La chaîne suédoise de magasins H&M fait l’objet d’une campagne hostile en Chine, en raison de sa prise de position contre le coton de la région du Xinjiang. La Chine répond coup pour coup aux critiques.

Magasin H&M à Pékin, cible d’une campagne de boycottage inspirée par le Parti communiste chinois.
Magasin H&M à Pékin, cible d’une campagne de boycottage inspirée par le Parti communiste chinois. © AFP / Koki Kataoka / Yomiuri / The Yomiuri Shimbun via AFP

Pendant longtemps, le marché chinois a fait saliver les grandes marques occidentales de biens de consommation : quel patron n’a pas rêvé de vendre un vêtement, une paire de chaussures de sport ou une voiture à chacun des 1,4 milliard de Chinois ?

Ca c’était avant. Avant la crispation sino-américaine qui déborde du cadre stratégique et affecte toutes les dimensions des relations Chine-Occident, y compris la consommation. La grande chaîne suédoise de magasins H&M en est la victime, signe avant-coureur d’un dilemme qui va s’imposer aux marques grand public : devoir choisir entre le marché chinois et ses exigences politiques, et les valeurs éthiques qu’elles affichent en Occident.

H&M a été ciblé par une campagne orchestrée par le mouvement de jeunesse du Parti communiste chinois pour un communiqué déjà ancien de la marque, précisant qu’elle veillait à ne pas utiliser de coton produit au Xinjiang, la région de la minorité ouigour, victime de persécutions. En quelques heures, les produits de la marque suédoise ont été retirés des puissantes plateformes chinoises de commerce en ligne, et son logo effacé des façades des centres commerciaux ; un acteur sous contrat avec H&M y a renoncé publiquement.

Un proverbe chinois résume ce qui vient de se passer : "Tuer le poulet pour effrayer les singes", c’est-à-dire faire un exemple radical, pour que les autres se tiennent à carreau. H&M a donc payé pour que ses concurrents se taisent et ignorent la question Ouïghour.

Ce n’est pas la première fois que la Chine utilise l’arme de ses consommateurs en flattant leur nationalisme : les constructeurs automobiles japonais en ont régulièrement souffert par le passé. Même chose avec des publicités jugées offensantes, plus d’une marque occidentale s’y est laissée piéger.

Mais aujourd’hui, on franchit un cap. Pékin envoie un message sans ambiguïté : si vous voulez gagner de l’argent en Chine, aucune réserve ne sera tolérée

Ca ne s’applique d’ailleurs pas qu’aux marques : la cinéaste américaine d’origine chinoise Chloé Zhao, encensée à Pékin lorsque son film "Nomadland" a reçu le Lion d’or à Venise l’an dernier, a soudain vu son film interdit de sortie en Chine lorsqu’une de ses anciennes interviews a été exhumée : elle y disait qu’elle avait quitté la Chine parce qu’elle "étouffait". Même logique, pas un yuan pour ceux qui critiquent la Chine.

Les boycotts sont évidemment à double tranchant.

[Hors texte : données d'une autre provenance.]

-- ==== Sys2Proof/Machine/Matrix.lean ====
section
/-! DEFINITION. The unit mx (R145 to R150) and the beats of the array (R151 to R158), with the effects that land on array
state. -/

namespace Sys2Proof.Machine

/-! ### Codex fields (R144) -/

/-- Fields of a pipe's codex copy. -/
def Pipe.fmt (p : Pipe) : Tag := BitVec.ofNat 6 (field p.codex.toNat 0x01 1)
def Pipe.flagBits (p : Pipe) : Nat := field p.codex.toNat 0x02 2
def Pipe.uniform (p : Pipe) : Bool := p.flagBits.testBit 1
def Pipe.noFret (p : Pipe) : Bool := p.flagBits.testBit 2
def Pipe.fixedCourse (p : Pipe) : Nat := p.flagBits / 8 % 4
def Pipe.extent (p : Pipe) : Nat := field p.codex.toNat 0x04 2
def Pipe.scale (p : Pipe) : Nat := field p.codex.toNat 0x06 2
def Pipe.rows (p : Pipe) : Nat := field p.codex.toNat 0x08 4
def Pipe.bound (p : Pipe) : Nat := field p.codex.toNat 0x0C 4
def Pipe.scales (p : Pipe) : Nat := field p.codex.toNat 0x10 8
def Pipe.sstride (p : Pipe) : Int := signed32 (field p.codex.toNat 0x18 4)
def Pipe.fstride (p : Pipe) : Int := signed32 (field p.codex.toNat 0x1C 4)
def Pipe.frets (p : Pipe) : Nat := field p.codex.toNat 0x20 8

/-- The tag of b16. -/
def tB16 : Tag := 3

/-- Whether a codex is valid for a pipe (R145); pipe 4 is the push pipe. -/
def codexOk (p : Nat) (v : BitVec 512) : Bool :=
  let x : Pipe := { Pipe.zero with codex := v }
  let n := v.toNat
  let b16 := x.fmt == tB16
  field n 0x00 1 == 2 && decide (field n 0x01 1 < 64) && decide (x.flagBits < 32) && field n 0x28 24 == 0
    && isArrayFmt x.fmt
    && decide (1 ≤ x.extent ∧ x.extent ≤ (if p = 4 ∨ b16 then 128 else 256))
    && decide (1 ≤ x.rows ∧ x.bound ≤ x.rows)
    && (p != 4 || decide (x.rows ≤ if b16 then 128 else 256))
    && (!x.uniform || decide (x.scale < 512))

/-- Pipe `p` of an array; 4 is the push pipe. -/
def Arr.pipe (a : Arr) (p : Nat) : Pipe := mget a.pipes Pipe.zero p
/-- The array as the bundle finds it (R152). -/
def Env.arr (e : Env) : Arr := (e.s.core e.c).arr
/-- Replaces a core's array. -/
def State.setArr (s : State) (c : Nat) (a : Arr) : State := s.setCore c { s.core c with arr := a }

/-- The feed pipe a[1:0]. -/
def mxPipe (e : Env) : Nat := (e.ps 20 0).val.toNat % 4

/-! ### mx -/

/-- An mx operation that reads t and perhaps a, and schedules an effect on array state at +`lat` (R146). -/
def mxOp (readsA : Bool) (lat : Nat) (check : Env → LVal → Except Trap Unit) (ev : Env → LVal → Ev) : Op :=
  Op.plain fun e t s => do
    checkUses ((if readsA then [useS (e.ps 20 0) 0] else []) ++ [useS t.sval 4])
    check e t
    return s.pend e.c e.k 0 false lat 0 (ev e t)

/-- No check. -/
def noCheck : Env → LVal → Except Trap Unit := fun _ _ => .ok ()

/-- fbase (R146). -/
def opFbase : Op := mxOp true 2 noCheck fun e t => .pipe (mxPipe e) 0 t.sval.val
/-- fstr (R146). -/
def opFstr : Op := mxOp true 2 noCheck fun e t => .pipe (mxPipe e) 1 t.sval.val
/-- fprog (R146). -/
def opFprog : Op :=
  mxOp true 2
    (fun e t => trapIf (!(e.arr.pipe (mxPipe e)).cv || decide ((e.arr.pipe (mxPipe e)).rows < t.sval.val.toNat))
      (trapCodex t.sval.val (mxPipe e)))
    fun e t => .pipe (mxPipe e) 2 t.sval.val
/-- pbase (R146). -/
def opPbase : Op := mxOp false 2 noCheck fun _ t => .pipe 4 0 t.sval.val
/-- pstr (R146). -/
def opPstr : Op := mxOp false 2 noCheck fun _ t => .pipe 4 1 t.sval.val
/-- anch (R146). -/
def opAnch : Op := mxOp false 2 noCheck fun _ t => .anchor (t.sval.val.extractLsb' 0 10)

/-- fcdx (R145). The codex-bound of a pipe number above 4, which has no slot or count, names 0 as its row slot (DESIGN CHOICE, log 56). -/
def opFcdx : Op :=
  Op.mem (fun _ t => [⟨t.sval.val.toNat, 64, false, true⟩]) fun e t s => do
    checkUses [useS (e.ps 20 0) 0, useS t.sval 4]
    let p := (e.ps 20 0).val.toNat % 8
    trapIf (decide (p > 4)) (trapCodex 0 p)
    let blk ← e.block t.sval.val 64 64
    let ok := codexOk p (BitVec.ofNat 512 blk)
    let s := s.pend e.c e.k 0 false 8 0 (.codex p (BitVec.ofNat 512 blk) ok)
    return s.lands e.c e.k 20 8 none (some (raw (if ok then 0 else 1))) 0

/-- live (R147). -/
def opLive : Op := Op.plain fun e t s => do
  checkUses [useS (e.ps 20 0) 0, useS t.sval 4]
  let p := mxPipe e
  let x := e.arr.pipe p
  let n := t.sval.val
  trapIf (!x.cv) (trapCodex n p)
  let put := fun (s : State) (v : Nat) (y : Nat) =>
    (s.pend e.c e.k 0 false 2 0 (.pipe p 3 (BitVec.ofNat 64 v))).lands e.c e.k 20 2 none (some (raw (BitVec.ofNat 64 y))) 0
  if n.toNat ≤ x.bound then return put s n.toNat 0
  else if x.flagBits.testBit 0 then return put (s.setDefer e.y.launch) x.bound (n.toNat - x.bound)
  else .error (trapCodex n p)

/-- resid (R148). -/
def opResid : Op := Op.plain fun e t s => do
  checkUses [useS (e.ps 20 0) 0, useS (e.ps 20 1) 1, useS t.sval 4]
  let tag := (e.ps 20 1).val.extractLsb' 0 6
  trapIf (t.sval.val.getLsbD 16 && !isArrayFmt tag) (trapTag tag 1)
  return s.pend e.c e.k 0 false 2 0 (.resid (mxPipe e) (tag ++ t.sval.val.extractLsb' 0 17))

/-- Column entries of entry `n` of the sum file. -/
def Arr.sum (a : Arr) (n : Nat) : List Entry := mget a.sums (List.replicate 128 Entry.zero) n
/-- The accumulators of cell row `k` of a course. -/
def Arr.acc (a : Arr) (c k : Nat) : List Entry := mget a.accs (List.replicate 128 Entry.zero) (256 * c + k)
/-- The weights of cell row `k` of a course. -/
def Arr.row (a : Arr) (c k : Nat) : List Dy := mget a.weights (List.replicate 128 ⟨false, 0, 0⟩) (256 * c + k)

/-- Lanes of a function of the columns' entries. -/
def entryLanes (es : List Entry) (f : Entry → Lane) : Lanes := ofLanes fun n => f (es.getD n Entry.zero)

/-- sfst (R150). -/
def opSfst : Op := Op.plain fun e t s => do
  checkUses [useS t.sval 4]
  let es := e.arr.sum (t.sval.val.toNat % 64)
  let z := entryLanes es fun x =>
    (BitVec.ofBool x.wov).zeroExtend 32 ||| ((BitVec.ofBool x.nan).zeroExtend 32 <<< 1) ||| (x.rho.zeroExtend 32 <<< 8)
  return s.lands e.c e.k 20 6 (some (vv z 0)) (some (raw (BitVec.ofNat 64 (es.countP fun x => x.wov || x.nan)))) 0

/-- Whether an event is the landing of a push, feed, gfeed, clr or gclr (R149). -/
def Ev.arrayBeat : Ev → Bool
  | .pushRow .. | .feedSum .. | .gfeedSum .. | .clrSum _ | .clrAcc _ => true
  | _ => false

/-- Whether an event is the landing of a beat, a drain or gdrain among them, which alone land mx.z without mx.y (R156, R157). -/
def Ev.beat : Ev → Bool
  | .land 20 (some _) none _ => true
  | ev => ev.arrayBeat

/-- Whether a beat that loads, adds to or clears array state is in flight on a core (R149). A no-op beat has nothing to land and is not in
flight (DEDUCED, log 11). -/
def State.arrayBeats (s : State) (c : Nat) : Bool := s.agenda.any fun p => p.core == c && p.ev.arrayBeat

/-- Whether a beat of a core is in flight (R213). -/
def State.beatsInFlight (s : State) (c : Nat) : Bool := s.agenda.any fun p => p.core == c && p.ev.beat

/-- Whether a beat of a context is in flight (R216). -/
def State.ownBeats (s : State) (c k : Nat) : Bool := s.agenda.any fun p => p.core == c && p.ctx == k && p.ev.beat

/-- gmode (R149): the mode changes at issue, y lands the old one. -/
def opGmode : Op :=
  { acc := fun _ _ => []
    hold := fun e _ s => if s.arrayBeats e.c then some s else none
    run := fun e t s => do
      checkUses [useS t.sval 4]
      trapIf e.y.region.isOpen trapRegion
      let a := (s.core e.c).arr
      let m := t.sval.val.getLsbD 0
      let b := if m = a.grad then a else { a with grad := m, weights := [], accs := [] }
      return (s.setArr e.c b).lands e.c e.k 20 2 none (some (raw ((BitVec.ofBool a.grad).zeroExtend 64))) 0 }

/-- The status item of mxst (R150). -/
def Arr.item (a : Arr) (k : Nat) : BitVec 64 :=
  if k < 5 then (a.pipe k).progress.zeroExtend 64
  else if k < 9 then (a.pipe (k - 5)).live.zeroExtend 64
  else if k = 9 then a.anchor.signExtend 64
  else if k = 10 then (BitVec.ofBool a.grad).zeroExtend 64
  else if k < 15 then (mget a.resid 0 (k - 11)).zeroExtend 64
  else BitVec.ofNat 64 ((List.range 5).foldl (fun n i => n + if (a.pipe i).cv then 2 ^ i else 0) 0)

/-- mxst (R150): the item as it stands at +2 (log 46). -/
def opMxst : Op := Op.plain fun e t s => do
  checkUses [useS t.sval 4]
  return s.pend e.c e.k 0 false 2 0 (.mxst (t.sval.val.toNat % 16))

/-! ### Beat reads -/

/-- A read that a beat makes: address, bytes and alignment (R152). -/
structure BRead where
  va : BitVec 64
  len : Nat
  align : Nat
  deriving DecidableEq, Repr

/-- A place of a beat's read: level, first and last physical address. -/
abbrev BPlace := Nat × Nat × Nat

/-- The little-endian number that a beat reads. -/
def Env.beatN (e : Env) (r : BRead) (p : BPlace) : Nat :=
  wordAt (fun i => e.s.viewByte e.c e.k p.1 (byteAt r.va.toNat r.len p.2.1 p.2.2 i)) 0 r.len

/-- The address of the first poisoned part that a read touches. -/
def Env.beatPoison (e : Env) (r : BRead) (p : BPlace) : Option (BitVec 64) :=
  ((List.range r.len).find? fun i => e.s.viewPoison e.c e.k p.1 (byteAt r.va.toNat r.len p.2.1 p.2.2 i)).map
    fun i => BitVec.ofNat 64 ((r.va.toNat + i) / 16 * 16)

/-- The checks and places of a list of reads, in order. -/
def Env.beatReads (e : Env) (rs : List BRead) : Except Trap (List (BRead × BPlace)) :=
  rs.mapM fun r => do
    let p ← e.access r.va r.len r.align true false
    return (r, p)

/-- The trap of a poisoned part among the reads (R152, R281). -/
def Env.beatPoisonCheck (e : Env) (rs : List (BRead × BPlace)) : Except Trap Unit :=
  match rs.findSome? fun x => e.beatPoison x.1 x.2 with
  | some a => .error (trapOf 0x0E a (poisonWord 0 5 false))
  | none => .ok ()

/-- Lr (R152): the largest Lg + 2 when a read lies in the gallery, and 8 when all lie in the carrel; no rule gives it for reads of the
stacks with none of the gallery, where it is free (log 11). -/
def Env.beatLat (e : Env) (rs : List (BRead × BPlace)) : Nat :=
  if rs.any fun x => x.2.1 == 2 then (e.s.core e.c).lgMax + 2
  else if rs.any fun x => x.2.1 == 3 then Config.freeNat e.s.free else 8

/-- A beat lands `lat` cycles from now; the gallery and stacks reads of a free context's beat travel best-effort (R174). -/
def Env.beatPend (e : Env) (s : State) (rs : List (BRead × BPlace)) (lat : Nat) (ev : Ev) : State :=
  let (x, s) := e.extra s (if rs.any fun x => x.2.1 != 1 then 2 else 1)
  s.pend e.c e.k 0 false lat x ev

/-- An address at a signed distance. -/
def offsetOf (base : Nat) (d : Int) : BitVec 64 := BitVec.ofInt 64 (base + d)

/-- The bytes of an element of a format. -/
def elemBytes (fmt : Tag) : Nat := if fmt = tB16 then 2 else 1

/-- The read of a pipe's row slot `r` (R153, R154). -/
def Pipe.rowRead (p : Pipe) (r : Nat) : BRead :=
  ⟨offsetOf p.base.toNat (r * p.stride.toInt), p.extent * elemBytes p.fmt, elemBytes p.fmt⟩

/-- The read of the scale containers of a fed row, the 8 of scale entry `j`, whatever the extent (log 47); none when the scale is
uniform. -/
def Pipe.scaleRead (p : Pipe) (j : Nat) : List BRead :=
  if p.uniform then [] else [⟨offsetOf p.scales (j * p.sstride), 16, 2⟩]

/-- A format-tag mismatch of a beat read (R272). -/
def trapBeatTag (tag : Tag) : Trap := trapTag tag 5

/-- Element `k` of a row. -/
def rowElem (fmt : Tag) (row k : Nat) : FV := elemValue fmt (field row (elemBytes fmt * k) (elemBytes fmt))

/-- Whether a scale container of the read has a bit of 15:9 set (R102, R152). -/
def badContainers (n v : Nat) : Bool := (List.range n).any fun i => decide (field v (2 * i) 2 ≥ 512)

/-- The scaled elements of a row below its extent: element `k` times the scale of its block. Of the 256 rows that R109 sums, those from the
extent on give no term, not even to absd and cmps, as R110 lists the cells that contribute (DEDUCED, log 47). -/
def rowValues (p : Pipe) (row scales : Nat) : List Dy :=
  (List.range p.extent).map fun k =>
    scaled (rowElem p.fmt row k) (if p.uniform then p.scale else field scales (2 * (k / 32)) 2)

/-! ### Beats -/

/-- A beat (R152): the reads it makes, for the waits of R18; the mode it needs, `none` for both; and its effect. -/
structure Beat where
  acc : Env → List Acc
  mode : Option Bool
  run : Env → State → Except Trap State

/-- The reads as accesses. -/
def accOf (rs : List BRead) : List Acc := rs.map fun r => ⟨r.va.toNat, r.len, false, true⟩

/-- Bank accesses of a beat's reads (R83). -/
def touchReads (e : Env) (s : State) (rs : List (BRead × BPlace)) : State :=
  rs.foldl (fun s x => (s.touchBank e.y.timed x.2.1 x.2.2.1).touchBank e.y.timed x.2.1 x.2.2.2) s

/-- A pipe's progress steps by one (R153, R154). -/
def stepPipe (e : Env) (s : State) (p : Nat) : State :=
  let a := (s.core e.c).arr
  let x := a.pipe p
  s.setArr e.c { a with pipes := mput a.pipes p { x with progress := x.progress + 1 } }

/-- The codex-bound fault of a pipe at its row slot. -/
def slotCheck (x : Pipe) (p : Nat) : Except Trap Unit :=
  trapIf (!x.cv || decide (x.rows ≤ x.progress.toNat)) (trapCodex (x.progress.zeroExtend 64) p)

/-- The scale read of a push into course row `j` (R153): container n, for every column n, of entry j div 32. -/
def pushScale (x : Pipe) (j : Nat) : List BRead :=
  if x.uniform then [] else [⟨offsetOf x.scales ((j / 32 : Nat) * x.sstride), 256, 2⟩]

Les Chinois font d’ailleurs valoir que les Américains ne se sont pas privés d’interdire la marque de téléphonie Huawei de leur marché. Et certaines voix en Europe appellent au boycott des produits contenant du coton du Xinjiang.

Mais à ce jeu, les consommateurs chinois sont plus motivés, surtout quand le Parti instrumentalise les campagnes d’opinion. En Europe, les appels à consommer éthique se heurtent à l’attrait du prix des produits "made in China" ou carrément à l’absence d’alternative.

Ce que révèle l’épisode H&M c’est que la Chine répondra désormais coup pour coup à ses détracteurs, surtout dans les secteurs où le marché chinois pèse de manière significative, comme par exemple pour les voitures allemandes ou le luxe français. La guerre froide est désormais aussi celle des consommateurs.